Member of the Arkansas House of Representatives from the 89th district
- In office 2007–2011
- Succeeded by: Charlie Collins

Personal details
- Born: September 14, 1948 Okmulgee, Oklahoma, U.S.
- Died: December 5, 2018 (aged 70) Washington County, Arkansas, U.S.
- Party: Democratic
- Children: 2
- Alma mater: University of Arkansas
- Occupation: farrier, farmer

Military service
- Allegiance: United States
- Branch/service: United States Army
- Rank: Sergeant

= Jim House =

American politician and farmer (1948–2018)

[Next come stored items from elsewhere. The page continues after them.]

-- ==== Sys2Proof/Laws/Memory.lean ====
section
/-! SUPPORT. The memory operations keep the canonical forms. -/

namespace Sys2Proof.Machine
open Sys2Proof

theorem rising_iff (m : List Host.Cell) : Memory.rising m = true ↔ m.Pairwise (fun a b => a.1 < b.1) := by
  induction m with
  | nil => simp [Memory.rising]
  | cons c rest ih => simp [Memory.rising, ih]

theorem wf_iff (m : List Host.Cell) :
    Memory.wf m = true ↔ m.Pairwise (fun a b => a.1 < b.1) ∧ ∀ c ∈ m, c.2 ≠ 0 := by
  induction m with
  | nil => simp [Memory.wf]
  | cons c rest ih =>
    simp only [Memory.wf, Bool.and_eq_true, ih, List.pairwise_cons, List.all_eq_true, decide_eq_true_eq, bne_iff_ne,
      List.forall_mem_cons]
    exact ⟨fun ⟨⟨a, b⟩, c, d⟩ => ⟨⟨b, c⟩, a, d⟩, fun ⟨⟨b, c⟩, a, d⟩ => ⟨⟨a, b⟩, c, d⟩⟩

theorem cellsOf_mem (a : Nat) (b : List Byte) (c : Host.Cell) (h : c ∈ cellsOf a b) : a ≤ c.1 ∧ c.1 < a + b.length := by
  induction b generalizing a with
  | nil => simp [cellsOf] at h
  | cons x xs ih =>
    simp only [cellsOf, List.mem_cons] at h
    rcases h with rfl | h
    · simp
    · have := ih (a + 1) h
      simp only [List.length_cons]
      omega

theorem cellsOf_rising (a : Nat) (b : List Byte) : (cellsOf a b).Pairwise (fun x y => x.1 < y.1) := by
  induction b generalizing a with
  | nil => exact .nil
  | cons x xs ih =>
    refine List.pairwise_cons.2 ⟨fun c hc => ?_, ih (a + 1)⟩
    have := cellsOf_mem (a + 1) xs c hc
    simp only
    omega

theorem pieces_rising (m n : List Host.Cell) (a k : Nat) (hm : m.Pairwise (fun x y => x.1 < y.1))
    (hn : n.Pairwise (fun x y => x.1 < y.1)) (h : ∀ c ∈ n, a ≤ c.1 ∧ c.1 < a + k) :
    (m.filter (fun c => decide (c.1 < a)) ++ n ++ m.filter (fun c => decide (a + k ≤ c.1))).Pairwise (fun x y => x.1 < y.1) := by
  rw [List.append_assoc, List.pairwise_append, List.pairwise_append]
  refine ⟨hm.filter _, ⟨hn, hm.filter _, fun x hx y hy => ?_⟩, fun x hx y hy => ?_⟩
  · have := h x hx
    have := (List.mem_filter.1 hy).2
    simp at this
    omega
  · have hx' := (List.mem_filter.1 hx).2
    simp at hx'
    rcases List.mem_append.1 hy with hy | hy
    · have := h y hy
      omega
    · have := (List.mem_filter.1 hy).2
      simp at this
      omega

/-- A write to a memory that lists every written byte keeps its addresses rising. -/
theorem storeAll_rising (m : List Host.Cell) (a : Nat) (b : List Byte) (h : Memory.rising m = true) :
    Memory.rising (storeAll m a b) = true := by
  rw [rising_iff] at *
  exact pieces_rising m _ a b.length h (cellsOf_rising a b) (cellsOf_mem a b)

/-- A write to a memory whose unlisted bytes read zero keeps the canonical form. -/
theorem storeNonzero_wf (m : List Host.Cell) (a : Nat) (b : List Byte) (h : Memory.wf m = true) :
    Memory.wf (storeNonzero m a b) = true := by
  rw [wf_iff] at *
  refine ⟨pieces_rising m _ a b.length h.1 ((cellsOf_rising a b).filter _)
    (fun c hc => cellsOf_mem a b c (List.mem_filter.1 hc).1), fun c hc => ?_⟩
  simp only [storeNonzero, List.mem_append, List.mem_filter, bne_iff_ne] at hc
  rcases hc with (hc | hc) | hc
  · exact h.2 c hc.1
  · exact hc.2
  · exact h.2 c hc.1

/-- Writes of a fragment stream keep the addresses rising. -/
theorem writeFrags_rising (m : List Host.Cell) (l : List (Nat × Nat)) (off : Nat) (b : List Byte) (h : Memory.rising m = true) :
    Memory.rising (writeFrags m l off b) = true := by
  induction l generalizing m off b with
  | nil => exact h
  | cons x xs ih =>
    obtain ⟨a, n⟩ := x
    unfold writeFrags
    split
    · exact ih _ _ _ h
    · dsimp only
      split
      · exact ih _ _ _ h
      · exact ih _ _ _ (storeAll_rising _ _ _ h)

end Sys2Proof.Machine
end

James William House (September 14, 1948 – December 5, 2018) was an American farmer and a Democratic politician from the U.S. state of Arkansas.

== Biography ==
House was born in Okmulgee, Oklahoma, and moved in 1957 to Washington County, Arkansas, where he resided in the county seat of Fayetteville. In 1971, House received his Bachelor of Science degree in agriculture from the University of Arkansas. He served in the United States Army in 1971 and 1972 and was stationed in South Vietnam. He was commissioned a sergeant. From 1974 to 2000, House worked for the Arkansas Department of Health as an area manager. He was a farmer and a farrier. House served for two terms in the Arkansas House of Representatives from 2007 to 2011. House died on December 5, 2018, in a tractor mishap at his farm in Washington County. He was 70.